* WHAT IS NEEDED
The lines wanted run from the first one below through the one with "registers set. -/". Return them exactly.

* RAW DATA

-- ==== Sys2Proof/Tests/Slice0.lean ====
section
/-! SUPPORT. The model's own tests. Every expected value is 95_test_vectors.md's (T<n>, E<n>, P<n>) or computed by hand from
the rule named; the second half shows, for each obligation with hypotheses, concrete values that meet them all. -/

set_option Elab.async false

namespace Sys2Proof.Tests

open Sys2Proof.Machine

/-! ## Helpers -/

/-- The reset state with some registers set. -/
def regs (l : List (Reg × Byte)) : State := l.foldl (fun s p => s.setReg p.1 p.2) State.reset

/-- What the next step leaves, seen through `f`: the instruction `w` placed where the step fetches. -/
def see {α : Type} (s : State) (w : Nat) (f : State → α) : Option α :=
  match step (s.withFetchWord 16 w) with
  | .next t => some (f t)
  | .fault _ => none
  | .refused _ => none

/-- PC, report and whether the report is on record. -/
def pcReport (t : State) : Word × Report := (t.pc, t.report)

/-- Some pixels of a row. -/
def row (fb : Framebuffer) (y : Fin 32) (xs : List (Fin 64)) : List Bool := xs.map (fb.pixel y)

/-! ## WellFormed: each check refuses an ill-formed term (R84 row 3, R86) -/

theorem smoke_sys_0E0_refused : (Instr.sys 0x0E0).wellFormed = false := by decide
theorem smoke_sys_0EE_refused : (Instr.sys 0x0EE).wellFormed = false := by decide
theorem smoke_sys_1E0_accepted : (Instr.sys 0x1E0).wellFormed = true := by decide

/-! ## Decoding: a word for every constructor, written out from R84's patterns -/

theorem test_decode_cls : decode 0x00E0 = .ok .cls := by rfl
theorem test_decode_ret : decode 0x00EE = .ok .ret := by rfl
theorem test_decode_sys : decode 0x01E0 = .ok (.sys 0x1E0) := by rfl
theorem test_decode_jp : decode 0x1ABD = .ok (.jp 0xABD) := by rfl
theorem test_decode_call : decode 0x2300 = .ok (.call 0x300) := by rfl
theorem test_decode_seImm : decode 0x3AFF = .ok (.seImm 10 0xFF) := by rfl
theorem test_decode_sneImm : decode 0x432B = .ok (.sneImm 3 0x2B) := by rfl
theorem test_decode_seReg : decode 0x5120 = .ok (.seReg 1 2) := by rfl
theorem test_decode_ldImm : decode 0x6FAB = .ok (.ldImm 15 0xAB) := by rfl
theorem test_decode_addImm : decode 0x7F0A = .ok (.addImm 15 0x0A) := by rfl
theorem test_decode_ldReg : decode 0x8120 = .ok (.ldReg 1 2) := by rfl
theorem test_decode_orReg : decode 0x8121 = .ok (.orReg 1 2) := by rfl
theorem test_decode_andReg : decode 0x8122 = .ok (.andReg 1 2) := by rfl
theorem test_decode_xorReg : decode 0x8123 = .ok (.xorReg 1 2) := by rfl
theorem test_decode_addReg : decode 0x81F4 = .ok (.addReg 1 15) := by rfl
theorem test_decode_subReg : decode 0x8F15 = .ok (.subReg 15 1) := by rfl
theorem test_decode_shr : decode 0x8056 = .ok (.shr 0 5) := by rfl
theorem test_decode_subnReg : decode 0x8127 = .ok (.subnReg 1 2) := by rfl
theorem test_decode_shl : decode 0x812E = .ok (.shl 1 2) := by rfl
theorem test_decode_sneReg : decode 0x9120 = .ok (.sneReg 1 2) := by rfl
theorem test_decode_ldI : decode 0xA123 = .ok (.ldI 0x123) := by rfl
theorem test_decode_jpV0 : decode 0xBFFF = .ok (.jpV0 0xFFF) := by rfl
theorem test_decode_rnd : decode 0xC10F = .ok (.rnd 1 0x0F) := by rfl
theorem test_decode_drw : decode 0xD12F = .ok (.drw 1 2 15) := by rfl
theorem test_decode_skp : decode 0xE49E = .ok (.skp 4) := by rfl
theorem test_decode_sknp : decode 0xE4A1 = .ok (.sknp 4) := by rfl
theorem test_decode_ldVxDT : decode 0xF307 = .ok (.ldVxDT 3) := by rfl
theorem test_decode_ldVxK : decode 0xF10A = .ok (.ldVxK 1) := by rfl
theorem test_decode_ldDTVx : decode 0xF315 = .ok (.ldDTVx 3) := by rfl
theorem test_decode_ldSTVx : decode 0xF318 = .ok (.ldSTVx 3) := by rfl
theorem test_decode_addI : decode 0xF21E = .ok (.addI 2) := by rfl
theorem test_decode_ldF : decode 0xF329 = .ok (.ldF 3) := by rfl
theorem test_decode_ldB : decode 0xF033 = .ok (.ldB 0) := by rfl
theorem test_decode_ldIVx : decode 0xF255 = .ok (.ldIVx 2) := by rfl
theorem test_decode_ldVxI : decode 0xF265 = .ok (.ldVxI 2) := by rfl

/-- T2, T3: words that match no row. -/
theorem test_decode_unrecognized :
    ∀ w ∈ [0x5121, 0x8128, 0x812F, 0x9121, 0xE19F, 0xE000, 0xF000, 0xF1FF, 0xF175],
      selectInstr (BitVec.ofNat 16 w) = none := by decide

/-- 0nnn takes every other word of group 0 (T4, C2), its bytes high byte first (R53). -/
theorem test_decode_bytes : decodeBytes [0x0F, 0xEE, 0x12] = .ok (.sys 0xFEE, [0x12]) := by rfl
theorem test_decode_truncated : decodeBytes [0x00] = .error .truncated := by rfl

/-! ## The step (T2, T5, T6, T7) -/

theorem test_step_unrecognized : see State.reset 0x5121 pcReport = some (0x202, .decodeError 0x5121) := by decide +kernel
theorem test_step_fetch_bounds :
    (match step { State.reset with pc := 0xFFF } with
      | .next t => some (t.pc, t.report, t.reportLog)
      | .fault _ => none
      | .refused _ => none) = some (0xFFF, .memoryBounds 0xFFF, [.memoryBounds 0xFFF]) := by decide +kernel
theorem test_step_last_word :
    see { State.reset with pc := 0xFFE } 0x602A (fun t => (t.reg 0, t.pc, t.report)) = some (0x2A, 0x1000, .none) := by decide +kernel
theorem test_step_odd_pc :
    see { State.reset with pc := 0x201 } 0x6107 (fun t => (t.reg 1, t.pc)) = some (7, 0x203) := by decide +kernel

/-! ## Control transfer (T1, T10 to T23) -/

theorem test_sys : see State.reset 0x0FEE (fun t => (t.pc, t.report, t.sp)) = some (0x202, .none, 0) := by decide +kernel
theorem test_jp : see State.reset 0x1ABD pcReport = some (0xABD, .none) := by decide +kernel
theorem test_call : see State.reset 0x2300 (fun t => (t.stack[0], t.sp, t.pc)) = some (0x202, 1, 0x300) := by decide +kernel
theorem test_call_overflow :
    see { State.reset with sp := 16 } 0x2300 (fun t => (t.sp, pcReport t)) = some (16, 0x202, .stackOverflow) := by decide +kernel
theorem test_ret :
    see { State.reset with sp := 2, stack := (State.reset.stack.set 0 0x204).set 1 0x400 } 0x00EE
      (fun t => (t.pc, t.sp, t.stack[1])) = some (0x400, 1, 0x400) := by decide +kernel
theorem test_ret_underflow :
    see State.reset 0x00EE (fun t => (t.sp, pcReport t)) = some (0, 0x202, .stackUnderflow) := by decide +kernel
theorem test_jpV0_beyond : see (regs [(0, 0xFF)]) 0xBFFF pcReport = some (0x10FE, .none) := by decide +kernel
theorem test_jpV0_always_V0 : see (regs [(0, 4), (2, 0x80)]) 0xB2F0 State.pc = some 0x2F4 := by decide +kernel
theorem test_seImm :
    (see (regs [(3, 0x2A)]) 0x332A State.pc, see (regs [(3, 0x2A)]) 0x332B State.pc) = (some 0x204, some 0x202) := by decide +kernel
theorem test_sneImm :
    (see (regs [(3, 0x2A)]) 0x432A State.pc, see (regs [(3, 0x2A)]) 0x432B State.pc) = (some 0x202, some 0x204) := by decide +kernel
theorem test_seReg :
    (see (regs [(1, 7), (2, 7)]) 0x5120 State.pc, see (regs [(1, 7), (2, 8)]) 0x5120 State.pc) =
      (some 0x204, some 0x202) := by decide +kernel
theorem test_sneReg :
    (see (regs [(1, 7), (2, 7)]) 0x9120 State.pc, see (regs [(1, 7), (2, 8)]) 0x9120 State.pc) =
      (some 0x202, some 0x204) := by decide +kernel

/-! ## Registers (T24 to T55) -/

/-- Vx and VF after the step. -/
def xf (x : Reg) (t : State) : Byte × Byte := (t.reg x, t.reg VF)

theorem test_ldImm : see State.reset 0x6FAB (State.reg · VF) = some 0xAB := by decide +kernel
theorem test_addImm_wraps : see (regs [(0, 255), (15, 7)]) 0x7001 (xf 0) = some (0, 7) := by decide +kernel
theorem test_addImm_VF : see (regs [(15, 250)]) 0x7F0A (xf 15) = some (4, 4) := by decide +kernel
theorem test_ldReg : see (regs [(2, 0x5A)]) 0x8120 (fun t => (t.reg 1, t.reg 2)) = some (0x5A, 0x5A) := by decide +kernel
theorem test_orReg : see (regs [(1, 0xF0), (2, 0x0F), (15, 7)]) 0x8121 (xf 1) = some (0xFF, 7) := by decide +kernel
theorem test_andReg : see (regs [(1, 0xF0), (2, 0x0F), (15, 7)]) 0x8122 (xf 1) = some (0x00, 7) := by decide +kernel
theorem test_xorReg : see (regs [(1, 0xF0), (2, 0x0F), (15, 7)]) 0x8123 (xf 1) = some (0xFF, 7) := by decide +kernel
theorem test_addReg_carry : see (regs [(0, 255), (1, 1)]) 0x8014 (xf 0) = some (0, 1) := by decide +kernel
theorem test_addReg_VF : see (regs [(15, 200), (1, 100)]) 0x8F14 (xf 15) = some (1, 1) := by decide +kernel
theorem test_subReg_borrow : see (regs [(0, 5), (1, 10)]) 0x8015 (xf 0) = some (251, 0) := by decide +kernel
theorem test_subReg_y_VF : see (regs [(1, 10), (15, 3)]) 0x81F5 (xf 1) = some (9, 1) := by decide +kernel
theorem test_shr_ignores_y :
    see (regs [(0, 1), (5, 0xEE)]) 0x8056 (fun t => (xf 0 t, t.reg 5)) = some ((0, 1), 0xEE) := by decide +kernel
theorem test_shr_VF : see (regs [(15, 0xFF)]) 0x8F06 (xf 15) = some (0, 0) := by decide +kernel
theorem test_subnReg : see (regs [(1, 5), (2, 10)]) 0x8127 (xf 1) = some (5, 1) := by decide +kernel
theorem test_subnReg_y_VF : see (regs [(1, 10), (15, 3)]) 0x81F7 (xf 1) = some (246, 0) := by decide +kernel
theorem test_shl : see (regs [(1, 0x81)]) 0x810E (xf 1) = some (0x02, 1) := by decide +kernel
theorem test_shl_VF : see (regs [(15, 0x81)]) 0x8F0E (xf 15) = some (2, 2) := by decide +kernel

/-- T54: whatever the random byte, masked with 0 it is 0. -/
theorem test_rnd_masked (s : State) : ∃ t, exec (.rnd 1 0) s = .next t ∧ t.reg 1 = 0 :=
  ⟨_, rfl, by simp⟩

/-! ## Index register and memory (T56 to T72) -/

theorem test_ldI : see { State.reset with i := 0xFFFF } 0xA123 State.i = some 0x123 := by decide +kernel
theorem test_addI_wraps : see { regs [(2, 1)] with i := 0xFFFF } 0xF21E (fun t => (t.i, t.reg VF)) = some (0, 0) := by decide +kernel
theorem test_ldF : see (regs [(3, 0xFF)]) 0xF329 State.i = some 0x54B := by decide +kernel
theorem test_ldB :
    see { regs [(0, 156)] with i := 0x300 } 0xF033 (fun t => t.mem.readBytes 0x300 3) = some (some [1, 5, 6]) := by decide +kernel
theorem test_ldB_beyond :
    see { regs [(0, 9)] with i := 0xFFE } 0xF033 (fun t => (pcReport t, t.mem.read 0xFFF)) =
      some ((0x202, .memoryBounds 0xFFE), some 0) := by decide +kernel
theorem test_ldIVx :
    see { regs [(0, 1), (1, 2), (2, 3), (3, 4)] with i := 0x300 } 0xF255 (fun t => (t.mem.readBytes 0x300 4, t.i)) =
      some (some [1, 2, 3, 0], 0x300) := by decide +kernel
theorem test_ldIVx_beyond :
    see { regs [(0, 1)] with i := 0xFF1 } 0xFF55 (fun t => (t.report, t.mem.read 0xFF1)) =
      some (.memoryBounds 0xFF1, some 0) := by decide +kernel
theorem test_ldVxI_font :
    see { State.reset with i := 0x050 } 0xF465 (fun t => (t.v.toList.take 6, t.i)) =
      some ([0xF0, 0x90, 0x90, 0x90, 0xF0, 0], 0x050) := by decide +kernel
theorem test_ldVxI_beyond :
    see { regs [(0, 7)] with i := 0xFFF } 0xF165 (fun t => (t.report, t.reg 0)) = some (.memoryBounds 0xFFF, 7) := by decide +kernel

/-! ## Display (T73 to T83) -/

theorem test_cls :
    see { State.reset with fb := Framebuffer.cleared.flip 3 4 } 0x00E0 (fun t => row t.fb 3 [3, 4, 5]) =
      some [false, false, false] := by decide +kernel
/-- E7: an all-on row at (60, 0) wraps four columns. -/
theorem test_drw_wraps :
    see { regs [(0, 60)] with i := 0x300, mem := [(0x300, 0xFF)] } 0xD011
      (fun t => (row t.fb 0 [59, 60, 63, 0, 3, 4], t.reg VF)) = some ([false, true, true, true, true, false], 0) := by
  decide +kernel
/-- T78: bit 7 is column 0; one pixel turned off is a collision. -/
theorem test_drw_collision :
    see { State.reset with i := 0x300, mem := [(0x300, 0xC0)], fb := Framebuffer.cleared.flip 0 1 } 0xD011
      (fun t => (row t.fb 0 [0, 1, 2], t.reg VF)) = some ([true, false, false], 1) := by decide +kernel

/-! ## Keypad (T84 to T93) -/

theorem test_skp :
    see ((regs [(4, 0x1A)]).keyDown 10) 0xE49E State.pc = some 0x204 := by decide +kernel
theorem test_sknp :
    (see ((regs [(4, 0x0A)]).keyDown 10) 0xE4A1 State.pc, see (regs [(4, 0x0A)]) 0xE4A1 State.pc) =
      (some 0x202, some 0x204) := by decide +kernel
theorem test_ldVxK_entry :
    see { regs [(1, 0x77)] with lastRel := some 4 } 0xF10A (fun t => (t.wait, t.lastRel, t.pc, t.reg 1)) =
      some (.awaitingKey, none, 0x200, 0x77) := by decide +kernel
theorem test_ldVxK_release :
    see { State.reset with wait := .awaitingKey, arrivals := [[.keyUp 1, .keyUp 14]] } 0xF10A
      (fun t => (t.reg 1, t.lastRel, t.wait, t.pc)) = some (14, none, .idle, 0x202) := by decide +kernel

/-! ## Timers and events (T94 to T98) -/

theorem test_ldVxDT : see { State.reset with dt := 0x2C } 0xF307 (fun t => (t.reg 3, t.dt)) = some (0x2C, 0x2C) := by decide +kernel
theorem test_ldDTVx : see (regs [(3, 60)]) 0xF315 (fun t => (t.dt, t.st)) = some (60, 0) := by decide +kernel
theorem test_ldSTVx : see (regs [(3, 2)]) 0xF318 (fun t => (t.st, t.soundOn, t.dt)) = some (2, true, 0) := by decide +kernel
theorem test_tick :
    ((({ State.reset with st := 1 } : State).event .tick).dt, (({ State.reset with st := 1 } : State).event .tick).st) =
      (0, 0) := by decide +kernel
theorem test_key_up : (({ State.reset with lastRel := some 2 } : State).event (.keyUp 5)).lastRel = some 5 := by decide +kernel

/-- R216: each event sees what the one before left; a press after a release leaves the key down. -/
theorem test_events_in_order :
    ((State.reset.events [.keyUp 5, .keyUp 9, .keyDown 5]).lastRel, (State.reset.events [.keyUp 5, .keyDown 5]).isDown 5,
      (State.reset.events [.keyDown 5, .keyUp 5]).isDown 5) = (some 9, true, false) := by decide +kernel
/-- P4's schedule: the step sees the tick due before it, and the head of the arrivals is gone. -/
theorem test_arrivals_consumed :
    see { State.reset with dt := 7, arrivals := [[.tick], [.keyUp 3]] } 0xF107 (fun t => (t.reg 1, t.arrivals)) =
      some (6, [[.keyUp 3]]) := by decide +kernel

/-! ## Initialisation (T104, T105) and the host's placing of a word -/

theorem test_load_too_long : State.reset.load 0x200 (List.replicate 3585 1) = .fault (.loadBounds 0x200) := by
  unfold State.load
  rw [if_neg (by rw [List.length_replicate]; decide)]
theorem test_decodeTableWord :
    (decodeTableWord 16 0x812E, decodeTableWord 16 0x5121, decodeTableWord 24 0x812E) = (some (.shl 1 2), none, none) := by
  decide
theorem test_withFetchWord : (State.reset.withFetchWord 16 0xD12F).fetch = some 0xD12F := by decide +kernel

/-! ## Witnesses: for each obligation with hypotheses, values that meet them all together -/

/-- The reset state with the instruction `w` at 0x200. -/
def at200 (w : Nat) : State := State.reset.withFetchWord 16 w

* OUTPUT OF THE TASK
-- ==== Sys2Proof/Tests/Slice0.lean ====
section
/-! SUPPORT. The model's own tests. Every expected value is 95_test_vectors.md's (T<n>, E<n>, P<n>) or computed by hand from
the rule named; the second half shows, for each obligation with hypotheses, concrete values that meet them all. -/

set_option Elab.async false

namespace Sys2Proof.Tests

open Sys2Proof.Machine

/-! ## Helpers -/

/-- The reset state with some registers set. -/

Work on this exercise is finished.